In the first integration step the expression profiles of 400 genes were mapped onto the image representing four stages of seed development in tissue resolution (Figure 4A, full resolution image in File S3 in Supplementary Material). On the basis of this visualization, visual clustering, and screening enable the fast exploration and interpretation of the dataset and allow for selection of genes with specific expression patterns (e.g., stage- or tissue-specific expression).
In Arabidopsis four genetic loci, LEAFY COTYLEDON1 (LEC1), LEAFY COTYLEDON2 (LEC2), FUSCA3 (FUS3), and ABSCISIC ACID INSENSITIVE3 (ABI3) are considered to regulate main processes of embryogenesis and seed maturation (for review see Santos-Mendoza et al., 2008). The four TF constitute a network of distinct but partially redundant pathways which have been analyzed by the genetic, molecular, and phenotypic characterization of single and multiple mutants (To et al., 2006). The corresponding manually curated gene-regulatory network in the SBGN Process Description language (Moodie et al., 2011) was derived from the RIMAS web portal (Junker et al., 2010). The expression profiles of the four TF were integrated as color-coded seed images into the respective network nodes (Figure 4B; File S3 in Supplementary Material). This integrated graph allows for a fast comparative visual analysis of the expression patterns of TF in the context of a regulatory cascade with LEC1 being hierarchical superior in comparison to the remaining three factors. LEC1 and LEC2 expression is mainly occurring during the early seed stages. Similar expression patterns of ABI3 and FUS3, with respect to expression in the embryo and the micropylar endosperm, indicate that regulatory interactions between these factors take place during early stages. The expression of ABI3 and FUS3 in the later stages of seed development is secured by positive autoregulatory loops.
Discussion
The present approach for integrative visualization of multimodal abstract data provides interactive, visual representations of data to amplify cognition and follows typical recommendations regarding the design of Information Visualization (InfoVis) applications (Card et al., 1999; Carr, 1999; Ward et al., 2010). It provides compact graphical representations of large datasets, which enable the scientist to discover interesting patterns or functional relationships.
The integration of three types of biological data (expression values, 2D images, and networks) extends former integration approaches by taking into account spatial information. The integration of transcriptomic datasets and images (2D structures) has been largely neglected so far, although an image is the best way of transferring knowledge as “it can do for the mind what automobiles can do for the feet” (Card et al., 1999). We use images as a medium for communicating relevant information which might otherwise be concealed in the complexity of transcriptome datasets. This approach facilitates the interpretation of complex datasets since it relieves the biologist of associating the initial biological structure with otherwise abstract data points in all possible dimensions. To our knowledge, HIVE is the first tool supporting the visualization of spatio-temporally resolved expression datasets by color-coding of images representing the examined anatomical structure in a customized and semi-automatic way.
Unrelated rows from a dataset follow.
/-- The objects of indices 2400 to 24FF. -/
def index24 : List ObjRow :=
  [⟨0x2400, 1, 0x01, 4, 2, 4, 393216, [(0, 393216)], 0, false⟩,
   ⟨0x2400, 1, 0x02, 2, 2, 1, 255, [(0, 255)], 0, false⟩,
   ⟨0x2400, 1, 0x03, 4, 1, 4, 3072, [(0, 4294967295)], 0, false⟩,
   ⟨0x2400, 1, 0x04, 2, 3, 1, 25, [(0, 50)], 0, false⟩,
   ⟨0x2400, 1, 0x05, 3, 3, 2, 64, [(0, 65535)], 0, false⟩,
   ⟨0x2400, 1, 0x06, 2, 3, 1, 92, [(50, 99)], 0, false⟩,
   ⟨0x2400, 1, 0x07, 1, 3, 1, 1, [(0, 0), (1, 1)], 0, false⟩,
   ⟨0x2400, 1, 0x08, 3, 3, 2, 8, [(1, 65535)], 0, false⟩,
   ⟨0x2400, 1, 0x09, 2, 3, 1, 10, [(0, 80)], 0, false⟩,
   ⟨0x2400, 1, 0x0A, 3, 3, 2, 24, [(1, 720)], 0, false⟩,
   ⟨0x2400, 1, 0x0B, 5, 2, 8, 0, [(0, 18446744073709551615)], 0, false⟩,
   ⟨0x2400, 1, 0x0C, 5, 2, 8, 0, [(0, 18446744073709551615)], 0, false⟩,
   ⟨0x2400, 1, 0x0D, 5, 2, 8, 0, [(0, 18446744073709551615)], 0, false⟩,
   ⟨0x2400, 1, 0x0E, 4, 2, 4, 0, [(0, 4294967295)], 0, false⟩,
   ⟨0x2400, 1, 0x0F, 3, 2, 2, 64, [(0, 65535)], 0, false⟩,
   ⟨0x2400, 1, 0x10, 2, 3, 1, 25, [(1, 100)], 0, false⟩,
   ⟨0x2400, 1, 0x11, 5, 2, 8, 0, [(0, 18446744073709551615)], 0, false⟩,
   ⟨0x2400, 1, 0x12, 5, 2, 8, 0, [(0, 18446744073709551615)], 0, false⟩,
   ⟨0x2400, 1, 0x13, 4, 2, 4, 0, [(0, 4294967295)], 0, false⟩,
   ⟨0x2401, 1, 0x00, 10, 2, 32, 0, [], 4, true⟩,
   ⟨0x2402, 1, 0x00, 10, 2, 32, 0, [], 4096, true⟩,
   ⟨0x2402, 1, 0x01, 3, 2, 2, 0, [(0, 4096)], 0, false⟩,
   ⟨0x2402, 1, 0x02, 3, 2, 2, 0, [(0, 4096)], 0, false⟩,
   ⟨0x2402, 1, 0x03, 4, 4, 4, 0, [(0, 4294967295)], 0, true⟩,
   ⟨0x2402, 1, 0x04, 4, 5, 4, 4294967295, [(0, 4294967295)], 0, false⟩,
   ⟨0x2410, 1, 0x01, 4, 2, 4, 12288, [(0, 12288)], 0, false⟩,
   ⟨0x2410, 1, 0x02, 2, 3, 1, 60, [(0, 80)], 0, false⟩,
   ⟨0x2410, 1, 0x03, 4, 2, 4, 0, [(0, 4294967295)], 0, false⟩,
   ⟨0x2410, 1, 0x04, 5, 2, 8, 0, [(0, 18446744073709551615)], 0, false⟩,
   ⟨0x2410, 1, 0x05, 4, 3, 4, 0, [(0, 9830)], 0, false⟩,
   ⟨0x2410, 1, 0x06, 4, 3, 4, 64, [(0, 9830)], 0, false⟩,
   ⟨0x2410, 1, 0x07, 2, 3, 1, 3, [(0, 15)], 0, false⟩,
   ⟨0x2410, 1, 0x08, 2, 3, 1, 25, [(1, 100)], 0, false⟩,
   ⟨0x2410, 1, 0x09, 5, 2, 8, 0, [(0, 18446744073709551615)], 0, false⟩,
   ⟨0x2410, 1, 0x0A, 5, 2, 8, 0, [(0, 18446744073709551615)], 0, false⟩,
   ⟨0x2410, 1, 0x0B, 5, 2, 8, 0, [(0, 18446744073709551615)], 0, false⟩,
   ⟨0x2410, 1, 0x0C, 4, 2, 4, 0, [(0, 4294967295)], 0, false⟩,
   ⟨0x2410, 1, 0x0D, 4, 3, 4, 262144, [(1, 2097151)], 0, false⟩,
   ⟨0x2410, 1, 0x0E, 4, 3, 4, 4096, [(1, 4294967295)], 0, false⟩,
   ⟨0x2411, 1, 0x00, 10, 2, 52, 0, [], 96, false⟩] ++
  [⟨0x2430, 1, 0x00, 10, 2, 20, 0, [], 8, true⟩,
   ⟨0x2430, 1, 0x01, 3, 3, 2, 1000, [(100, 60000)], 0, false⟩,
   ⟨0x2440, 1, 0x01, 3, 3, 2, 65535, [(0, 16383), (65535, 65535)], 0, false⟩,
   ⟨0x2440, 1, 0x02, 1, 3, 1, 0, [(0, 0), (1, 1)], 0, false⟩,
   ⟨0x2440, 1, 0x03, 4, 2, 4, 0, [(0, 4294967295)], 0, true⟩,
   ⟨0x2440, 1, 0x04, 4, 3, 4, 10, [(1, 10000)], 0, false⟩,
   ⟨0x2440, 1, 0x05, 4, 3, 4, 100, [(1, 60000)], 0, false⟩,
   ⟨0x2440, 1, 0x06, 4, 3, 4, 16, [(1, 1000000)], 0, false⟩,
   ⟨0x2440, 1, 0x07, 5, 2, 8, 0, [(0, 18446744073709551615)], 0, false⟩,
   ⟨0x2440, 1, 0x08, 5, 2, 8, 0, [(0, 18446744073709551615)], 0, false⟩,
   ⟨0x2440, 1, 0x09, 3, 2, 2, 0, [(0, 4096)], 0, false⟩,
   ⟨0x2440, 1, 0x0A, 5, 2, 8, 0, [(0, 18446744073709551615)], 0, false⟩,
   ⟨0x2440, 1, 0x0B, 5, 2, 8, 0, [(0, 18446744073709551615)], 0, false⟩,
   ⟨0x2440, 1, 0x0C, 3, 5, 2, 65535, [(0, 16383)], 0, false⟩,
   ⟨0x2441, 1, 0x00, 10, 3, 4, 0, [], 16384, false⟩,
   ⟨0x2442, 1, 0x00, 10, 2, 16, 0, [], 256, false⟩]

/-- The objects of indices 2500 to 25FF. -/
def index25 : List ObjRow :=
  [⟨0x2500, 1, 0x01, 4, 3, 4, 200, [(0, 100000)], 0, false⟩,
   ⟨0x2500, 1, 0x02, 2, 3, 1, 0, [(0, 24)], 0, false⟩,
   ⟨0x2500, 1, 0x03, 2, 3, 1, 2, [(0, 15)], 0, false⟩,
   ⟨0x2500, 1, 0x04, 3, 3, 2, 10, [(1, 10000)], 0, false⟩,
   ⟨0x2500, 1, 0x05, 3, 2, 2, 0, [(0, 16384)], 0, false⟩,
   ⟨0x2500, 1, 0x06, 3, 2, 2, 0, [(0, 4096)], 0, false⟩,
   ⟨0x2500, 1, 0x07, 5, 2, 8, 0, [(0, 18446744073709551615)], 0, false⟩,
   ⟨0x2500, 1, 0x08, 5, 2, 8, 0, [(0, 18446744073709551615)], 0, false⟩,
   ⟨0x2500, 1, 0x09, 5, 2, 8, 0, [(0, 18446744073709551615)], 0, false⟩,
   ⟨0x2500, 1, 0x0A, 5, 2, 8, 0, [(0, 18446744073709551615)], 0, false⟩,
   ⟨0x2500, 1, 0x0B, 5, 2, 8, 0, [(0, 18446744073709551615)], 0, false⟩,
   ⟨0x2500, 1, 0x0C, 3, 2, 2, 0, [(0, 16384)], 0, false⟩,
   ⟨0x2500, 1, 0x0D, 3, 1, 2, 256, [(0, 65535)], 0, false⟩,
   ⟨0x2501, 1, 0x00, 10, 2, 20, 0, [], 256, false⟩,
   ⟨0x2502, 1, 0x00, 10, 2, 12, 0, [], 16384, false⟩,
   ⟨0x2503, 1, 0x00, 10, 2, 20, 0, [], 65536, false⟩]

/-- The objects of indices 2600 to 26FF. -/
def index26 : List ObjRow :=
  [⟨0x2600, 1, 0x01, 1, 3, 1, 1, [(0, 0), (1, 1)], 0, false⟩,
   ⟨0x2600, 1, 0x02, 4, 3, 4, 1000, [(0, 1000000)], 0, false⟩,
   ⟨0x2600, 1, 0x03, 4, 3, 4, 65536, [(1, 4294967295)], 0, false⟩,
   ⟨0x2600, 1, 0x04, 3, 4, 2, 0, [(0, 255), (65535, 65535)], 0, true⟩,
   ⟨0x2600, 1, 0x05, 9, 2, 32, 0, [(32, 32)], 0, false⟩,
   ⟨0x2601, 1, 0x00, 10, 2, 32, 0, [], 256, false⟩]

/-- The objects of indices 2700 to 27FF. -/
def index27 : List ObjRow :=
  [⟨0x2700, 1, 0x01, 2, 2, 1, 255, [(0, 255)], 0, false⟩,
   ⟨0x2700, 1, 0x02, 4, 3, 4, 50000, [(0, 10000000)], 0, false⟩,
   ⟨0x2700, 1, 0x03, 2, 3, 1, 1, [(0, 0), (1, 1)], 0, false⟩,
   ⟨0x2700, 1, 0x04, 4, 3, 4, 2000, [(10, 600000)], 0, false⟩,
   ⟨0x2700, 1, 0x05, 2, 3, 1, 75, [(1, 100)], 0, false⟩,
   ⟨0x2700, 1, 0x06, 4, 1, 4, 16384, [(0, 4294967295)], 0, false⟩,
   ⟨0x2700, 1, 0x07, 4, 3, 4, 1000, [(1, 60000)], 0, false⟩,
   ⟨0x2700, 1, 0x08, 4, 3, 4, 1000, [(1, 1000000)], 0, false⟩,
   ⟨0x2700, 1, 0x09, 5, 2, 8, 0, [(0, 18446744073709551615)], 0, false⟩,
   ⟨0x2700, 1, 0x0A, 5, 2, 8, 0, [(0, 18446744073709551615)], 0, false⟩,
   ⟨0x2700, 1, 0x0B, 5, 2, 8, 0, [(0, 18446744073709551615)], 0, false⟩,
   ⟨0x2700, 1, 0x0C, 5, 2, 8, 0, [(0, 18446744073709551615)], 0, false⟩,
   ⟨0x2700, 1, 0x0D, 4, 2, 4, 0, [(0, 4294967295)], 0, false⟩,
   ⟨0x2700, 1, 0x0E, 5, 2, 8, 0, [(0, 18446744073709551615)], 0, false⟩,
   ⟨0x2710, 1, 0x01, 5, 3, 8, 0, [(0, 18446744073709551615)], 0, false⟩,
   ⟨0x2710, 1, 0x02, 4, 3, 4, 0, [(0, 4294967295)], 0, false⟩,
   ⟨0x2710, 1, 0x03, 3, 3, 2, 0, [(0, 65535)], 0, false⟩,
   ⟨0x2710, 1, 0x04, 3, 2, 2, 0, [(0, 65535)], 0, false⟩,
   ⟨0x2710, 1, 0x05, 4, 2, 4, 0, [(0, 4294967295)], 0, false⟩,
   ⟨0x2711, 1, 0x00, 10, 2, 32, 0, [], 8, false⟩,
   ⟨0x2720, 1, 0x01, 5, 2, 8, 0, [(0, 18446744073709551615)], 0, false⟩,
   ⟨0x2720, 1, 0x02, 5, 3, 8, 0, [(0, 18446744073709551615)], 0, false⟩,
   ⟨0x2720, 1, 0x03, 4, 3, 4, 4294967295, [(0, 4294967295)], 0, false⟩,
   ⟨0x2720, 1, 0x04, 2, 3, 1, 2, [(0, 16)], 0, false⟩,
   ⟨0x2720, 1, 0x05, 3, 3, 2, 64, [(4, 1024)], 0, false⟩,
   ⟨0x2720, 1, 0x06, 5, 2, 8, 0, [(0, 18446744073709551615)], 0, false⟩,
   ⟨0x2720, 1, 0x07, 5, 2, 8, 0, [(0, 18446744073709551615)], 0, false⟩,
   ⟨0x2720, 1, 0x08, 5, 2, 8, 0, [(0, 18446744073709551615)], 0, false⟩,
   ⟨0x2720, 1, 0x09, 5, 2, 8, 0, [(0, 18446744073709551615)], 0, false⟩,
   ⟨0x2720, 1, 0x0A, 5, 2, 8, 0, [(0, 18446744073709551615)], 0, false⟩,
   ⟨0x2720, 1, 0x0B, 5, 2, 8, 0, [(0, 18446744073709551615)], 0, false⟩,
   ⟨0x2721, 1, 0x00, 10, 2, 32, 0, [], 65536, false⟩]

/-- The objects of indices 2800 to 28FF. -/
def index28 : List ObjRow :=
  [⟨0x2800, 1, 0x01, 10, 2, 32, 0, [], 8192, false⟩,
   ⟨0x2800, 1, 0x02, 3, 2, 2, 0, [(0, 8192)], 0, false⟩,
   ⟨0x2800, 1, 0x03, 4, 2, 4, 0, [(0, 4294967295)], 0, false⟩,
   ⟨0x2800, 1, 0x04, 5, 2, 8, 0, [(0, 18446744073709551615)], 0, false⟩,
   ⟨0x2800, 1, 0x05, 5, 2, 8, 0, [(0, 18446744073709551615)], 0, false⟩,
   ⟨0x2800, 1, 0x06, 2, 5, 1, 0, [(1, 1)], 0, false⟩,
   ⟨0x2800, 1, 0x07, 2, 3, 1, 8, [(1, 255)], 0, false⟩,
   ⟨0x2800, 1, 0x08, 2, 3, 1, 16, [(1, 255)], 0, false⟩,
   ⟨0x2800, 1, 0x09, 4, 2, 4, 0, [(0, 131072)], 0, false⟩,
   ⟨0x2800, 1, 0x0A, 10, 2, 32, 0, [], 131072, true⟩]

/-- The objects of indices 2900 to 29FF. -/
def index29 : List ObjRow :=
  [⟨0x2900, 1, 0x01, 2, 2, 1, 0, [(0, 0), (1, 1)], 0, true⟩,
   ⟨0x2900, 1, 0x02, 10, 2, 36, 0, [], 2, true⟩,
   ⟨0x2900, 1, 0x03, 10, 2, 36, 0, [], 65536, true⟩,
   ⟨0x2900, 1, 0x04, 5, 3, 8, 0, [(0, 18446744073709551615)], 0, false⟩,
   ⟨0x2900, 1, 0x05, 4, 3, 4, 0, [(0, 16777216)], 0, false⟩,
   ⟨0x2900, 1, 0x06, 2, 4, 1, 0, [(1, 4)], 0, true⟩,
   ⟨0x2900, 1, 0x07, 2, 2, 1, 0, [(0, 4)], 0, false⟩,
   ⟨0x2900, 1, 0x08, 10, 2, 12, 0, [], 5, true⟩,
   ⟨0x2900, 1, 0x09, 10, 2, 8, 0, [], 8, true⟩,
   ⟨0x2900, 1, 0x0A, 4, 2, 4, 0, [(0, 4294967295)], 0, false⟩,
   ⟨0x2900, 1, 0x0B, 1, 6, 1, 0, [(0, 0), (1, 1)], 0, false⟩,
   ⟨0x2900, 1, 0x0C, 1, 6, 1, 0, [(0, 0), (1, 1)], 0, false⟩]

/-- The objects of indices 3000 to 30FF. -/
def index30 : List ObjRow :=
  [⟨0x3000, 96, 0x01, 2, 2, 1, 0, [(0, 2)], 0, false⟩,
   ⟨0x3000, 96, 0x02, 1, 5, 1, 0, [(0, 0), (1, 1)], 0, false⟩,
   ⟨0x3000, 96, 0x10, 5, 2, 8, 0, [(0, 18446744073709551615)], 0, false⟩,
   ⟨0x3000, 96, 0x11, 5, 2, 8, 0, [(0, 18446744073709551615)], 0, false⟩,
   ⟨0x3000, 96, 0x12, 5, 2, 8, 0, [(0, 18446744073709551615)], 0, false⟩,
   ⟨0x3000, 96, 0x13, 5, 2, 8, 0, [(0, 18446744073709551615)], 0, false⟩,
   ⟨0x3000, 96, 0x14, 5, 2, 8, 0, [(0, 18446744073709551615)], 0, false⟩,
   ⟨0x3000, 96, 0x15, 5, 2, 8, 0, [(0, 18446744073709551615)], 0, false⟩,
   ⟨0x3000, 96, 0x16, 5, 2, 8, 0, [(0, 18446744073709551615)], 0, false⟩,
   ⟨0x3000, 96, 0x17, 5, 2, 8, 0, [(0, 18446744073709551615)], 0, false⟩,
   ⟨0x3000, 96, 0x18, 5, 2, 8, 0, [(0, 18446744073709551615)], 0, false⟩,
   ⟨0x3000, 96, 0x19, 5, 2, 8, 0, [(0, 18446744073709551615)], 0, false⟩,
   ⟨0x3000, 96, 0x1A, 5, 2, 8, 0, [(0, 18446744073709551615)], 0, false⟩,
   ⟨0x3000, 96, 0x1B, 5, 2, 8, 0, [(0, 18446744073709551615)], 0, false⟩,
   ⟨0x3000, 96, 0x20, 10, 2, 32, 0, [], 256, false⟩,
   ⟨0x3000, 96, 0x30, 10, 2, 28, 0, [], 16, false⟩]

/-- The objects of indices 3100 to 31FF. -/
def index31 : List ObjRow :=
  [⟨0x3100, 4, 0x10, 10, 2, 17, 0, [], 96, true⟩,
   ⟨0x3100, 4, 0x11, 3, 5, 2, 65535, [(0, 3056)], 0, false⟩,
   ⟨0x3100, 4, 0x12, 2, 2, 1, 0, [(0, 2)], 0, false⟩,
   ⟨0x3100, 4, 0x13, 10, 2, 68, 0, [], 96, false⟩,
   ⟨0x3100, 4, 0x14, 10, 2, 68, 0, [], 96, false⟩]

/-- The objects of indices 5000 to 50FF. -/
def index50 : List ObjRow :=
  [⟨0x5000, 1, 0x00, 8, 2, 8, 0, [], 0, false⟩,
   ⟨0x5001, 1, 0x00, 2, 2, 1, 0, [(0, 4)], 0, false⟩,
   ⟨0x5002, 1, 0x00, 3, 2, 2, 0, [(0, 65535)], 0, false⟩,
   ⟨0x5003, 1, 0x00, 3, 2, 2, 0, [(0, 65535)], 0, false⟩,
   ⟨0x5004, 1, 0x00, 3, 3, 2, 1800, [(600, 1800)], 0, false⟩,
   ⟨0x5005, 1, 0x00, 10, 2, 1, 0, [], 64, true⟩,
   ⟨0x5006, 1, 0x00, 4, 2, 4, 0, [(0, 4294967295)], 0, false⟩,
   ⟨0x5007, 1, 0x00, 1, 4, 1, 0, [(1, 1)], 0, true⟩]

/-- The master index by the high byte of the index, which every object's row shares (cores and tiers run on). -/
def indexOf (hi : Nat) : List ObjRow :=
  match hi with
  | 0x10 => index10
  | 0x11 => index11
  | 0x12 => index12
  | 0x20 => index20
  | 0x21 => index21
  | 0x22 => index22
  | 0x23 => index23
  | 0x24 => index24
  | 0x25 => index25
  | 0x26 => index26
  | 0x27 => index27
  | 0x28 => index28
  | 0x29 => index29
  | 0x30 => index30
  | 0x31 => index31
  | 0x50 => index50
  | _ => []

/-- All blocks of the index, in address order. -/
def indexBlocks : List (List ObjRow) :=
  [index10, index11, index12, index20, index21, index22, index23, index24, index25, index26, index27, index28, index29, index30, index31, index50]

/-- The row of index:sub. -/
def findRow (idx sub : Nat) : Option ObjRow :=
  (indexOf (idx / 256)).find? (fun r => r.idx ≤ idx && idx < r.idx + r.n && r.sub == sub)

/-- The key of an object in the store. -/
def objKey (idx sub : Nat) : Nat := idx * 256 + sub

/-- The default of a key (0 where the index has no row). -/
def objDefault (k : Nat) : Nat :=
  match findRow (k / 256) (k % 256) with
  | some r => r.dflt
  | none => 0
The only similar approach is offered by the eFP web resource visualizing transcriptome data by color-coding of electronic pictographs (Winter et al., 2007). The eFP browser has been adapted to a series of plant species and developmental stages each represented by the respective set of pictographs with down to cellular resolution for certain organs such as roots. In addition it covers transcriptome analyses derived from stress experiments and a series of different plant treatments. As an online resource it is very comprehensive, easy to handle, and provides a large set of visualizations which are very useful for comparative analysis with own data. Although facilitating browsing expression profiles of the gene(s) of interest, it does not provide the possibility to visualize own (user-derived) data which would require adapting the visualization to individual purposes such as individual transcriptome datasets, individual experimental setups (conditions) or the resolution of the examined biological system and the corresponding image segments. Compared to the eFP browser, the HIVE tool with the presented functionalities offers full customization with regard to the analyzed biological system (any species), the resolution of the measurement data in space and time (any conditions, time, or developmental series at organ-, tissue-, or cellular-level as represented by the image), the type of numerical data (metabolite measurements, transcript profiles, proteome data) and multiple visualization options. HIVE additionally allows for the integration of color-coded images into networks, a feature which is not supported by the eFP browser.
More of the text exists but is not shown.